According to HORIZON-PFT, 112 patients (2.9%) in the placebo group died during the three-year study period, compared with 130 patients (3.4%) in the zoledronic acid group.21 Further, no statistically significant difference was observed in death from CV causes or MI between the two groups.21 In fact, an increased incidence of serious atrial fibrillation was observed in the zoledronic acid group.21
A full discussion of the relationship between bisphosphonates and atrial fibrillation is outside the scope of this article; however, a recent study seeks to add clarity.22 It is not clear why the two HORIZON studies did not reach the same conclusion.
Turning to CV-related morality, it should be noted that many studies failed to detect a difference.

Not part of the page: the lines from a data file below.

-- ==== Sys2Proof/Machine/SpoolAir.lean ====
section
/-!
DEFINITION. The air instructions of Spool (8.6, 8.7) and their completions, for a tenant's own program and for Keel's
built-in programs.
-/
namespace Sys2Proof.Machine

/-- The context's air of a core was lost and it has not been told yet. -/
def lostAir (x : Tenant) (c : CoreId) (s : State) : Bool :=
  match c with
  | .reader => s.ctxs[x].lostR
  | .link => s.ctxs[x].lostL

/-- A waiting instruction may complete: its time has come, or its air is lost. -/
def mayEnd (x : Tenant) (c : CoreId) (t : Tick) (s : State) : Bool := lostAir x c s || reached s.reel.cnt t

/-- An air wait that asks for air first: it waits for the grant, which may come at once (R214). -/
def waitAir (x : Tenant) (op : WaitOp) (d : Fin 16) (a b : Reg32) (fn : BitVec 14) (r : AirReq) (s : State) : State :=
  let p := { airPend x op d a b fn 0 s with noAir := true }
  requestAir r (enterWait x p s)

-- ------------------------------------------------------------------ reader

/-- HOP (R212, R213, R241, R274): ask for the channel; a carrier ramps down first. A HOP of a context that holds the reader is judged
anew at the class that it holds. -/
def execSpHop (x : Tenant) (d a : Fin 16) (noWait : Bool) (s : State) : Host.Outcome State Fault Refusal :=
  .next (issue x (wordA 0x20 d a 0 (fnNoWait noWait)) (airIssue true x .reader d (fun _ => false) fun s =>
    let f := (rd s.ctxs[x] a).toNat
    if 4800 < f then airNothing x s
    else
      let on := s.rdr.carrier.isSome && holds (.ctx x) .reader s
      let s := if on then carrierOff (s.ctxs[x].cursor + 243) s else s
      waitAir x .hop d (rd s.ctxs[x] a) (if on then 240 else 0) (fnNoWait noWait)
        (ctxRequest x .reader (readerClass x s) f noWait s) s) s)

/-- PWR (R61, R211, R214, R317, R321): the power of the run's later ramps, clamped; below −30 dBm nothing changes and C is set. It
takes effect 3 ticks after the cursor; no ramp can act before. -/
def execSpPwr (x : Tenant) (d a : Fin 16) (noWait : Bool) (s : State) : Host.Outcome State Fault Refusal :=
  .next (issue x (wordA 0x21 d a 0 (fnNoWait noWait)) (airIssue false x .reader d paBad <|
    airFirst x .reader d (fnNoWait noWait) fun s =>
    let k := s.ctxs[x]
    let v := sWord ((rd k a).toNat % 65536)
    let p := clampPower s.loaded[x] v s
    let out := fun (w : Int) (c : Bool) (s : State) =>
      retire x 1 (modCtx x (fun k => wr d (BitVec.ofInt 32 w) { k with n := false, c := c, power := BitVec.ofInt 16 w }) s)
    if v < -120 then out k.power.toInt true s else out p (decide (p < v)) s) s)

/-- The aerial changes at a tick: until then the one before stands at the pins (R337). -/
def selectAerial (a : Fin 4) (at_ : Tick) : State → State :=
  setRdr fun r => { r with aerialWas := some (at_, r.aerial), aerial := a }

/-- ASEL (R211, R214, R337): only while the carrier is off, at the action tick. -/
def execSpAsel (x : Tenant) (d a : Fin 16) (noWait : Bool) (s : State) : Host.Outcome State Fault Refusal :=
  .next (issue x (wordA 0x22 d a 0 (fnNoWait noWait)) (airIssue false x .reader d (fun _ => false) <|
    airFirst x .reader d (fnNoWait noWait) fun s =>
    if s.rdr.carrier.isSome then retire x 1 (modCtx x (fun k => { k with n := false, c := true }) s)
    else
      retire x 1 (modCtx x (fun k => wr d 0 { k with n := false, c := false })
        (selectAerial (mod4 (rd s.ctxs[x] a).toNat) (s.ctxs[x].cursor + 3) s))) s)

/-- TXCW (R242): a ramp of 240 ticks from the action tick, at once when the carrier is as asked; ON needs the run's own
tuning (R231) and the COEX lead (R278), OFF the air (R214). The correction takes effect at the action tick (R320). -/
def execSpTxcw (x : Tenant) (d : Fin 16) (on noWait : Bool) (s : State) : Host.Outcome State Fault Refusal :=
  let fn := fnBit 0 on ||| fnNoWait noWait
  .next (issue x (wordA 0x23 d 0 0 fn) (airIssue true x .reader d (fun p => on && paBad p) fun s =>
    let p := airPend x .txcw d 0 0 fn 240 s
    if on then
      if !tuned x .reader s then airFail true x d stBadArg s
      else if s.rdr.carrier.isSome then wAtOnce x (airOkNz d 0) s
      else
        let act := leadTick s (s.ctxs[x].cursor + 3)
        enterWait x { p with until_ := act + 240 } (rampUp s.loaded[x] s.ctxs[x].power act s)
    else
      airFirst x .reader d fn (fun s =>
        if s.rdr.carrier.isNone then wAtOnce x (airOkNz d 0) s
        else enterWait x p (compApply (extPa s.loaded[x]) s)) s) s)

/-- The bits that TXSYM fetches (R243): from a held buffer, a register, or data words; none where the source is out of
slot. -/
def symBits (x : Tenant) (src : Fin 3) (a : Reg32) (n : Nat) (s : State) : Option (List Bool) :=
  match src with
  | 0 => (heldBuf s.ctxs[x] a).map fun h => (byteBits (bufBytes s.bufs[h] ((n + 7) / 8))).take n
  | 1 => some (bitsHigh n a.toNat)
  | 2 =>
    let w := a.toNat % 256
    if 8192 < 32 * w + n then none
    else some (((List.range ((n + 31) / 32)).map fun i => bitsHigh 32 (memWord s.ctxs[x].data (w + i)).toNat).flatten.take n)

/-- The counts that TXSYM takes (R243). -/
def symCountOk (src : Fin 3) (n : Nat) : Bool := decide (1 ≤ n ∧ n ≤ (if src = 1 then 32 else 2048))

/-- A frame by its first bits opens a slot: QueryRep, Query, QueryAdjust, or Select before a Query. Log entry 81 DEDUCED. -/
def opensAnew (b : List Bool) : Bool :=
  b.take 2 == [false, false] || ((b.take 4 == bitsHigh 4 8 || b.take 4 == bitsHigh 4 9) || b.take 4 == bitsHigh 4 0xA)

/-- A frame to which no reply belongs: Select and NAK. Log entry 81 DEDUCED. -/
def unanswered (b : List Bool) : Bool := b.take 4 == bitsHigh 4 0xA || b == nakBits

Several systematic reviews similarly failed to find an association between CV mortality and bisphosphonate use. One review conducted by Kranenburg et al. examined the pooled relative risk (RR) of 20 studies (published up to 2016) and did not find a benefit of bisphosphonate treatment on CV events.23 As demonstrated in other studies, a non-significant trend toward lower risk for all-cause mortality and CV mortality was observed in patients treated with bisphosphonates.23
A systematic review from Kim et al. found that bisphosphonate treatment for up to 36 months did not have a significant effect on total CV events (14 trials; absolute risk 6.5% in bisphosphonate treated patients vs. 6.2% in patients not treated).24 Likewise, no effect was observed of bisphosphonate use on MI, stroke and CV death, because pooled odds ratios were not significantly different between the groups.24
In contrast, a randomized, controlled trial conducted by Reid et al. demonstrated a trend toward fewer vascular events (including MI), as well as lower mortality rates among 1,000 women with osteopenia who were treated with zoledronic acid.25
A follow-up safety study, examining detailed adverse event data from the trial, found a lower risk of MI and CV events in the treatment group.14 Study authors concluded that zoledronic acid use may result in fewer vascular events, as well as less cancer; however, these events were not primary endpoints of the original study, and the study was not powered to detect a difference.